# The Bowsaw



## lew (Feb 13, 2008)

I watched Roy Underhill use one of the on his PBS show. It made me think of how labor intensive fine furniture building must have been before power tools.

Thanks for the post.

Lew


----------



## moshel (Apr 25, 2008)

I am now in the process of making one! I have several pieces of Oak trunk that me and deltxguy saved from becoming firewood and we were looking for a way to mill it. bowsaw seems like and interesting idea, as it can slice to any depth. will probably fail, but worth trying… i just finished the handles and the beam (its a long beam - 90cm). handles are cherry, beam is Rimu. should at least look nice. we will use bandsaw blade for the blade. may we all live at interesting times


----------



## Ingemar (Feb 22, 2008)

Thanks for the post. Right on time it is too. 
I got one of these with a rip blade yesterday. Today I am ripping a pice of Ash over 2" thick. To me it is exhausting more than booring. (Just taking a little break now.) As you say, they are not easy to steer. I was off track, but following your instructions got me back on track in a matter of seconds. Thank you! 
As for the quality of ECE tools, in my experience they are what I would expect from a german maker, excellent quality - but not things of beauty. I am thinking of getting one of their planes with a lignum vitae sole too.

Ingemar


----------



## lethentymill (Jul 9, 2008)

People ask me about E C Emmerich (ECE) tools and I can 'hand on heart' say that they are good. They are a good, modern equivalent to the antique wooden tools, which I am very keen on. I use them at evening classes, where people can try them out and I recommend them on one of my other sites too, http://www.wood-shop.co.uk.

I've written another review about the Primus planes, which may be of interest (the link is http://www.wood-mag.co.uk/articles/primus-planes.html). I'll have to get round to posting this article on LJs soon, since others (happily) seem to share my enthusiasm for these tools.

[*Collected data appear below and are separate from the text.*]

/-- TR34, opcode 0x3020. A one-pass import holds the sender's record exclusively (R279). -/
def cardTr34 : Card :=
  { tenantCard 0x3020 2 with
    lenOk := fun e => decide (eParamLen e = 40)
    lenLate := fun c => match c.b1 0 with
      | 0 => decide (c.dlen = 0)
      | 1 => decide (1 ≤ c.dlen)
      | _ => decide (c.dlen = if c.b1 1 = 1 then 16 else 0)
    paramOk := tr34ParamOk
    handles := fun c => if c.b1 0 = 0 then [c.b8 8] else [c.b8 8, c.b8 0x10, c.b8 0x18]
    route := fun c => if c.b1 0 = 2 then some (c.b8 0x18) else none
    locks := fun c => if c.b1 0 = 1 then (match tokenIn c with
      | some t => if t.twoPass then [c.b8 0x18] else [c.b8 0x18, c.b8 0x10]
      | none => [c.b8 0x18]) else []
    busyOnHold := true
    unit := fun c => if c.b1 0 = 0 then .none else .pk
    takes := fun c d => if c.b1 0 = 0 then [] else if c.b1 0 = 1 then [((got (kdhKey c d)).1, 1)] else [((got (krdKey c d 1)).1, 1), ((got (kdhKey c d)).1, 1)]
    drbg := fun _ => 1
    check := tr34Check
    eff := tr34Eff }

/-! ## Meanings -/

/-- PK_SIGN (R272). -/
def execPkSign (k : Nat) (i : Inputs) (s : State) := s.onDev (execCard cardPkSign k i)
/-- PK_VERIFY (R273). -/
def execPkVerify (k : Nat) (i : Inputs) (s : State) := s.onDev (execCard cardPkVerify k i)
/-- PK_DECRYPT (R274). -/
def execPkDecrypt (k : Nat) (i : Inputs) (s : State) := s.onDev (execCard cardPkDecrypt k i)
/-- PK_KEM (R275). -/
def execPkKem (k : Nat) (i : Inputs) (s : State) := s.onDev (execCard cardPkKem k i)
/-- PK_PUBLIC (R276). -/
def execPkPublic (k : Nat) (i : Inputs) (s : State) := s.onDev (execCard cardPkPublic k i)
/-- EMV_CERT (R278). -/
def execEmvCert (k : Nat) (i : Inputs) (s : State) := s.onDev (execCard cardEmvCert k i)
/-- TR34 (R280). -/
def execTr34 (k : Nat) (i : Inputs) (s : State) := s.onDev (execCard cardTr34 k i)

end Sys2Proof.Machine
end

Moshel - I was interested to read your post. I think one of the nicest features about the bowsaw is that it can easily be dismantled and transported in pieces, if necessary. Is the bowsaw you are making going to be easily dismantled?


----------



## moshel (Apr 25, 2008)

yes, it is. there is no glue in the joints (actually, i think that you shouldn't glue it unless its a very small saw), and the blade will be held in place by two small bolts.
another nice feature is that you can use several "horizontal beams" and blades on the same saw, using it for different jobs (smaller saw if you need precise cut, longer saw for slicing and resawing). its not finished yet, so all this is theoretical.


----------